Update: we’ve released 0.6.0-beta.2. This release now makes BTreeMap V2 the default implementation, and has the API that you’d expect in the upcoming production release.
We have been running fuzz tests for over a week and haven’t discovered any issues, so we do expect to do a production release soon. In the meantime, please provide us with any feedback.
And a special thanks to @witter and @b3hr4d for their code contributions.
@peterparker0.6.0-beta.2 isn’t backward-compatible with 0.6.0-beta.1 (I didn’t mention that because I didn’t announce 0.6.0-beta.1 on this thread), so a migration is not possible unfortunately.
Gotcha, thanks Islam. So I tried 0.6.0-beta.2 in a brand new canister, everything went fine including my above test of uploading a 10mb file in an unbounded treemap.
It is unfortunately not possible to do so as there are assumptions in the way memory is managed in stable structures that assumes that this number doesn’t grow. An alternative would be to store these extra fields in an additional structure. If you’re using BTreeMap, then consider also making that type Unbounded to give yourself flexibility.
@zohaib29 Actually, an even easier solution would be to change the type of the value in your current map to be Unbounded, and then you can add an additional field without any problems. I totally forgot that we support moving from Bounded types to Unbounded types - thanks for reminding me @dragoljub_duric.
Thanks!
So we don’t need to worry about memory management when using Unbounded types?
What happens when we remove the property from the struct with max size?
We’ve updated BTreeMap in such a way that you can remove the bound of a struct entirely to be Unbounded, so it should work out of the box (and you should be able to write a simple unit test to verify that).
Yes, it is possible to upgrade from older versions of BTreeMap to 0.6.x and change the implementation of Storable to be Unbounded for the keys and/or values.
I’m curious about the implication of this in the stable_read and stable_write linked functions. I’d expect that data should be stored in a similar format to SQL pages for efficiently querying multiple data (pages) at the same time.
But, if there’s no bounded size for stable structures then data won’t be able to be grouped into pages and hence not have the ability to be queried in parallel.
I’m I missing something?
PS: Loosely related to this question from a year ago.
In order to support unbounded sizes in the stable BTreeMap, we still use fixed-size pages, but pages can “overflow”. As in, if an entry were to be inserted with a size greater than the capacity available in the page, a new page is allocated and its address is stored in the previous page.
In other words, BTreeMap nodes now become a linked list of pages, as opposed to a single page. Databases like Sqlite conceptually do something similar, though its implementation differs substantially.
The page size depends on the data being stored. If the data being stored is bounded, then we use a heuristic based on the bounds. Otherwise, a default of 1024 bytes is used. See here.
The closest thing we have would the benchmarks in our CI. There you can see stats on the number of instructions used by entries of various sizes.
Comparison-like documentation can be quite a time sink and can often be wrong and/or out of date. If there are specific questions that you think our documentation is lacking, please share it and we can address it.
I can’t find a straightforward/updated answer to this.
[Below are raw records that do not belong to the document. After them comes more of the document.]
@[simp] theorem steady_setAccessed (sel : Word) (d : Desc) :
    IsSteady (setAccessed sel d) := by
  unfold setAccessed
  repeat' first
    | with_reducible refine steady_bind ?_ fun _ => ?_
    | ((with_reducible refine steady_modifyCpu ?_); exact fun _ => ⟨rfl, rfl, rfl, rfl⟩)
    | ((with_reducible refine steady_modifyFlags ?_); exact fun _ => rfl)
    | (simp; done)
    | (dsimp only)
    | split

@[simp] theorem steady_requireSettledMode : IsSteady requireSettledMode := by
  unfold requireSettledMode
  repeat' first
    | with_reducible refine steady_bind ?_ fun _ => ?_
    | ((with_reducible refine steady_modifyCpu ?_); exact fun _ => ⟨rfl, rfl, rfl, rfl⟩)
    | ((with_reducible refine steady_modifyFlags ?_); exact fun _ => rfl)
    | (simp; done)
    | (dsimp only)
    | split

@[simp] theorem steady_loadData (bad : Word → Exc) (r : SReg) (sel : Word) :
    IsSteady (loadData bad r sel) := by
  unfold loadData
  repeat' first
    | with_reducible refine steady_bind ?_ fun _ => ?_
    | ((with_reducible refine steady_modifyCpu ?_); exact fun _ => ⟨rfl, rfl, rfl, rfl⟩)
    | ((with_reducible refine steady_modifyFlags ?_); exact fun _ => rfl)
    | (simp; done)
    | (dsimp only)
    | split

@[simp] theorem steady_loadStack (bad : Word → Exc) (level : BitVec 2) (sel : Word) :
    IsSteady (loadStack bad level sel) := by
  unfold loadStack
  repeat' first
    | with_reducible refine steady_bind ?_ fun _ => ?_
    | ((with_reducible refine steady_modifyCpu ?_); exact fun _ => ⟨rfl, rfl, rfl, rfl⟩)
    | ((with_reducible refine steady_modifyFlags ?_); exact fun _ => rfl)
    | (simp; done)
    | (dsimp only)
    | split

@[simp] theorem steady_loadSegment (r : SReg) (sel : Word) :
    IsSteady (loadSegment r sel) := by
  unfold loadSegment
  repeat' first
    | with_reducible refine steady_bind ?_ fun _ => ?_
    | ((with_reducible refine steady_modifyCpu ?_); exact fun _ => ⟨rfl, rfl, rfl, rfl⟩)
    | ((with_reducible refine steady_modifyFlags ?_); exact fun _ => rfl)
    | (simp; done)
    | (dsimp only)
    | split

@[simp] theorem steady_push (sz : Sz) (v : BitVec sz.bits) :
    IsSteady (push sz v) := by
  unfold push
  repeat' first
    | with_reducible refine steady_bind ?_ fun _ => ?_
    | ((with_reducible refine steady_modifyCpu ?_); exact fun _ => ⟨rfl, rfl, rfl, rfl⟩)
    | ((with_reducible refine steady_modifyFlags ?_); exact fun _ => rfl)
    | (simp; done)
    | (dsimp only)
    | split

@[simp] theorem steady_pop (sz : Sz) :
    IsSteady (pop sz) := by
  unfold pop
  repeat' first
    | with_reducible refine steady_bind ?_ fun _ => ?_
    | ((with_reducible refine steady_modifyCpu ?_); exact fun _ => ⟨rfl, rfl, rfl, rfl⟩)
    | ((with_reducible refine steady_modifyFlags ?_); exact fun _ => rfl)
    | (simp; done)
    | with_reducible exact steady_segRead _ _ _
    | (dsimp only)
    | split

@[simp] theorem steady_stackItem (sz : Sz) (i : Nat) :
    IsSteady (stackItem sz i) := by
  unfold stackItem
  repeat' first
    | with_reducible refine steady_bind ?_ fun _ => ?_
    | ((with_reducible refine steady_modifyCpu ?_); exact fun _ => ⟨rfl, rfl, rfl, rfl⟩)
    | ((with_reducible refine steady_modifyFlags ?_); exact fun _ => rfl)
    | (simp; done)
    | with_reducible exact steady_segRead _ _ _
    | (dsimp only)
    | split

@[simp] theorem steady_requireStack (k : Dword) (n : Nat) :
    IsSteady (requireStack k n) := by
  unfold requireStack
  repeat' first
    | with_reducible refine steady_bind ?_ fun _ => ?_
    | ((with_reducible refine steady_modifyCpu ?_); exact fun _ => ⟨rfl, rfl, rfl, rfl⟩)
    | ((with_reducible refine steady_modifyFlags ?_); exact fun _ => rfl)
    | (simp; done)
    | (dsimp only)
    | split

@[simp] theorem steady_selectorItem (sz : Sz) (sel : Word) :
    IsSteady (selectorItem sz sel) := by
  unfold selectorItem
  repeat' first
    | with_reducible refine steady_bind ?_ fun _ => ?_
    | ((with_reducible refine steady_modifyCpu ?_); exact fun _ => ⟨rfl, rfl, rfl, rfl⟩)
    | ((with_reducible refine steady_modifyFlags ?_); exact fun _ => rfl)
    | (simp; done)
    | (dsimp only)
    | split

@[simp] theorem steady_pushSelector (sz : Sz) (sel : Word) :
    IsSteady (pushSelector sz sel) := by
  unfold pushSelector
  repeat' first
    | with_reducible refine steady_bind ?_ fun _ => ?_
    | ((with_reducible refine steady_modifyCpu ?_); exact fun _ => ⟨rfl, rfl, rfl, rfl⟩)
    | ((with_reducible refine steady_modifyFlags ?_); exact fun _ => rfl)
    | (simp; done)
    | with_reducible exact steady_selectorItem _ _
    | (dsimp only)
    | split

/-! ## Machine/Flags.lean -/

@[simp] theorem steady_getFlags : IsSteady getFlags := by
  unfold getFlags
  repeat' first
    | with_reducible refine steady_bind ?_ fun _ => ?_
    | ((with_reducible refine steady_modifyCpu ?_); exact fun _ => ⟨rfl, rfl, rfl, rfl⟩)
    | ((with_reducible refine steady_modifyFlags ?_); exact fun _ => rfl)
    | (simp; done)
    | (dsimp only)
    | split

/-! ## Machine/Operands.lean -/

@[simp] theorem steady_readMem (sz : Sz) (m : Mem) (k : Dword) :
    IsSteady (readMem sz m k) := by
  unfold readMem
  repeat' first
    | with_reducible refine steady_bind ?_ fun _ => ?_
    | ((with_reducible refine steady_modifyCpu ?_); exact fun _ => ⟨rfl, rfl, rfl, rfl⟩)
    | ((with_reducible refine steady_modifyFlags ?_); exact fun _ => rfl)
    | (simp; done)
    | with_reducible exact steady_segRead _ _ _
    | (dsimp only)
    | split

@[simp] theorem steady_writeMem (sz : Sz) (m : Mem) (k : Dword) (v : BitVec sz.bits) :
    IsSteady (writeMem sz m k v) := by
  unfold writeMem
  repeat' first
    | with_reducible refine steady_bind ?_ fun _ => ?_
    | ((with_reducible refine steady_modifyCpu ?_); exact fun _ => ⟨rfl, rfl, rfl, rfl⟩)
    | ((with_reducible refine steady_modifyFlags ?_); exact fun _ => rfl)
    | (simp; done)
    | (dsimp only)
    | split

@[simp] theorem steady_readRM (sz : Sz) (x : RM) :
    IsSteady (readRM sz x) := by
  unfold readRM
  repeat' first
    | with_reducible refine steady_bind ?_ fun _ => ?_
    | ((with_reducible refine steady_modifyCpu ?_); exact fun _ => ⟨rfl, rfl, rfl, rfl⟩)
    | ((with_reducible refine steady_modifyFlags ?_); exact fun _ => rfl)
    | (simp; done)
    | with_reducible exact steady_readReg _ _
    | with_reducible exact steady_readMem _ _ _
    | (dsimp only)
    | split

@[simp] theorem steady_writeRM (sz : Sz) (rm : RM) (v : BitVec sz.bits) :
    IsSteady (writeRM sz rm v) := by
  unfold writeRM
  repeat' first
    | with_reducible refine steady_bind ?_ fun _ => ?_
    | ((with_reducible refine steady_modifyCpu ?_); exact fun _ => ⟨rfl, rfl, rfl, rfl⟩)
    | ((with_reducible refine steady_modifyFlags ?_); exact fun _ => rfl)
    | (simp; done)
    | (dsimp only)
    | split

@[simp] theorem steady_verifyRM (sz : Sz) (x : RM) :
    IsSteady (verifyRM sz x) := by
  unfold verifyRM
  repeat' first
    | with_reducible refine steady_bind ?_ fun _ => ?_
    | ((with_reducible refine steady_modifyCpu ?_); exact fun _ => ⟨rfl, rfl, rfl, rfl⟩)
    | ((with_reducible refine steady_modifyFlags ?_); exact fun _ => rfl)
    | (simp; done)
    | (dsimp only)
    | split

@[simp] theorem steady_readDest (sz : Sz) (rm : RM) :
    IsSteady (readDest sz rm) := by
  unfold readDest
  repeat' first
    | with_reducible refine steady_bind ?_ fun _ => ?_
    | ((with_reducible refine steady_modifyCpu ?_); exact fun _ => ⟨rfl, rfl, rfl, rfl⟩)
    | ((with_reducible refine steady_modifyFlags ?_); exact fun _ => rfl)
    | (simp; done)
    | with_reducible exact steady_readRM _ _
    | (dsimp only)
    | split

@[simp] theorem steady_writeSelector (rm : RM) (v : Word) :
    IsSteady (writeSelector rm v) := by
  unfold writeSelector
  repeat' first
    | with_reducible refine steady_bind ?_ fun _ => ?_
    | ((with_reducible refine steady_modifyCpu ?_); exact fun _ => ⟨rfl, rfl, rfl, rfl⟩)
    | ((with_reducible refine steady_modifyFlags ?_); exact fun _ => rfl)
    | (simp; done)
    | with_reducible exact steady_selectorItem _ _
    | (dsimp only)
    | split

@[simp] theorem steady_readFarPointer (m : Mem) :
    IsSteady (readFarPointer m) := by
  unfold readFarPointer
  repeat' first
    | with_reducible refine steady_bind ?_ fun _ => ?_
    | ((with_reducible refine steady_modifyCpu ?_); exact fun _ => ⟨rfl, rfl, rfl, rfl⟩)
    | ((with_reducible refine steady_modifyFlags ?_); exact fun _ => rfl)
    | (simp; done)
    | with_reducible exact steady_readMem _ _ _
    | (dsimp only)
    | split

@[simp] theorem steady_readBitOperand (sz : Sz) (rm : RM) (k : Dword) :
    IsSteady (readBitOperand sz rm k) := by
  unfold readBitOperand
  repeat' first
    | with_reducible refine steady_bind ?_ fun _ => ?_
    | ((with_reducible refine steady_modifyCpu ?_); exact fun _ => ⟨rfl, rfl, rfl, rfl⟩)
    | ((with_reducible refine steady_modifyFlags ?_); exact fun _ => rfl)
    | (simp; done)
    | with_reducible exact steady_readReg _ _
    | with_reducible exact steady_readMem _ _ _
    | (dsimp only)
    | split

@[simp] theorem steady_verifyBitOperand (sz : Sz) (rm : RM) (k : Dword) :
    IsSteady (verifyBitOperand sz rm k) := by
  unfold verifyBitOperand
  repeat' first
    | with_reducible refine steady_bind ?_ fun _ => ?_
    | ((with_reducible refine steady_modifyCpu ?_); exact fun _ => ⟨rfl, rfl, rfl, rfl⟩)
    | ((with_reducible refine steady_modifyFlags ?_); exact fun _ => rfl)
    | (simp; done)
    | (dsimp only)
    | split

@[simp] theorem steady_writeBitOperand (sz : Sz) (rm : RM) (k : Dword) (v : BitVec sz.bits) :
    IsSteady (writeBitOperand sz rm k v) := by
  unfold writeBitOperand
  repeat' first
    | with_reducible refine steady_bind ?_ fun _ => ?_
    | ((with_reducible refine steady_modifyCpu ?_); exact fun _ => ⟨rfl, rfl, rfl, rfl⟩)
    | ((with_reducible refine steady_modifyFlags ?_); exact fun _ => rfl)
    | (simp; done)
    | (dsimp only)
    | split

@[simp] theorem steady_stepIndex (r : Reg) (sz : Sz) :
    IsSteady (stepIndex r sz) := by
  unfold stepIndex
  repeat' first
    | with_reducible refine steady_bind ?_ fun _ => ?_
    | ((with_reducible refine steady_modifyCpu ?_); exact fun _ => ⟨rfl, rfl, rfl, rfl⟩)
    | ((with_reducible refine steady_modifyFlags ?_); exact fun _ => rfl)
    | (simp; done)
    | (dsimp only)
    | split

/-! ## Machine/Io.lean -/

@[simp] theorem steady_ioBitClear (base : Word) (port : Nat) :
    IsSteady (ioBitClear base port) := by
  unfold ioBitClear
  repeat' first
    | with_reducible refine steady_bind ?_ fun _ => ?_
    | ((with_reducible refine steady_modifyCpu ?_); exact fun _ => ⟨rfl, rfl, rfl, rfl⟩)
    | ((with_reducible refine steady_modifyFlags ?_); exact fun _ => rfl)
    | (simp; done)
    | with_reducible exact steady_sysRead _ _
    | (dsimp only)
    | split

@[simp] theorem steady_ioBitsClear (base : Word) (port : Nat) (x : Nat) :
    IsSteady (ioBitsClear base port x) := by
  induction x generalizing port with
  | zero => unfold ioBitsClear; simp
  | succ k ih =>
    unfold ioBitsClear
    repeat' first
      | with_reducible refine steady_bind ?_ fun _ => ?_
      | exact ih _
      | (simp; done)
      | (dsimp only)
      | split


@[simp] theorem steady_ioPermitted (port : Word) (n : Nat) :
    IsSteady (ioPermitted port n) := by
  unfold ioPermitted
  repeat' first
    | with_reducible refine steady_bind ?_ fun _ => ?_
    | ((with_reducible refine steady_modifyCpu ?_); exact fun _ => ⟨rfl, rfl, rfl, rfl⟩)
    | ((with_reducible refine steady_modifyFlags ?_); exact fun _ => rfl)
    | (simp; done)
    | with_reducible exact steady_sysRead _ _
    | (dsimp only)
    | split

@[simp] theorem steady_requireIo (port : Word) (n : Nat) :
    IsSteady (requireIo port n) := by
  unfold requireIo
  repeat' first
    | with_reducible refine steady_bind ?_ fun _ => ?_
    | ((with_reducible refine steady_modifyCpu ?_); exact fun _ => ⟨rfl, rfl, rfl, rfl⟩)
    | ((with_reducible refine steady_modifyFlags ?_); exact fun _ => rfl)
    | (simp; done)
    | (dsimp only)
    | split

@[simp] theorem steady_requirePorts (port : Word) (n : Nat) :
    IsSteady (requirePorts port n) := by
  unfold requirePorts
  repeat' first
    | with_reducible refine steady_bind ?_ fun _ => ?_
    | ((with_reducible refine steady_modifyCpu ?_); exact fun _ => ⟨rfl, rfl, rfl, rfl⟩)
    | ((with_reducible refine steady_modifyFlags ?_); exact fun _ => rfl)
    | (simp; done)
    | (dsimp only)
    | split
Do we know how builders should think about storage capacity when deciding to use stable structures in production?
For example, what if an app (e.g. taggr/hotornot) reaches the canister limit on the Stable bTreeMap that stores user posts (4GiB?). Can it be migrated/copied to a multi-canister architecture while preserving the origingal bTree? What’s the upper limit on storage like this?
And thank you. If it wasn’t for this library I couldn’t build anything here.
I’m not sure I understand the question. A stable structure can reach hundreds of GiBs in size - they aren’t constrained by the 4GiB limit that is currently associated with storing data on the heap. Moving to a multiple canister architecture is in principal possible with a data migration, but the specifics of that migration would largely depend on the dapp’s internals.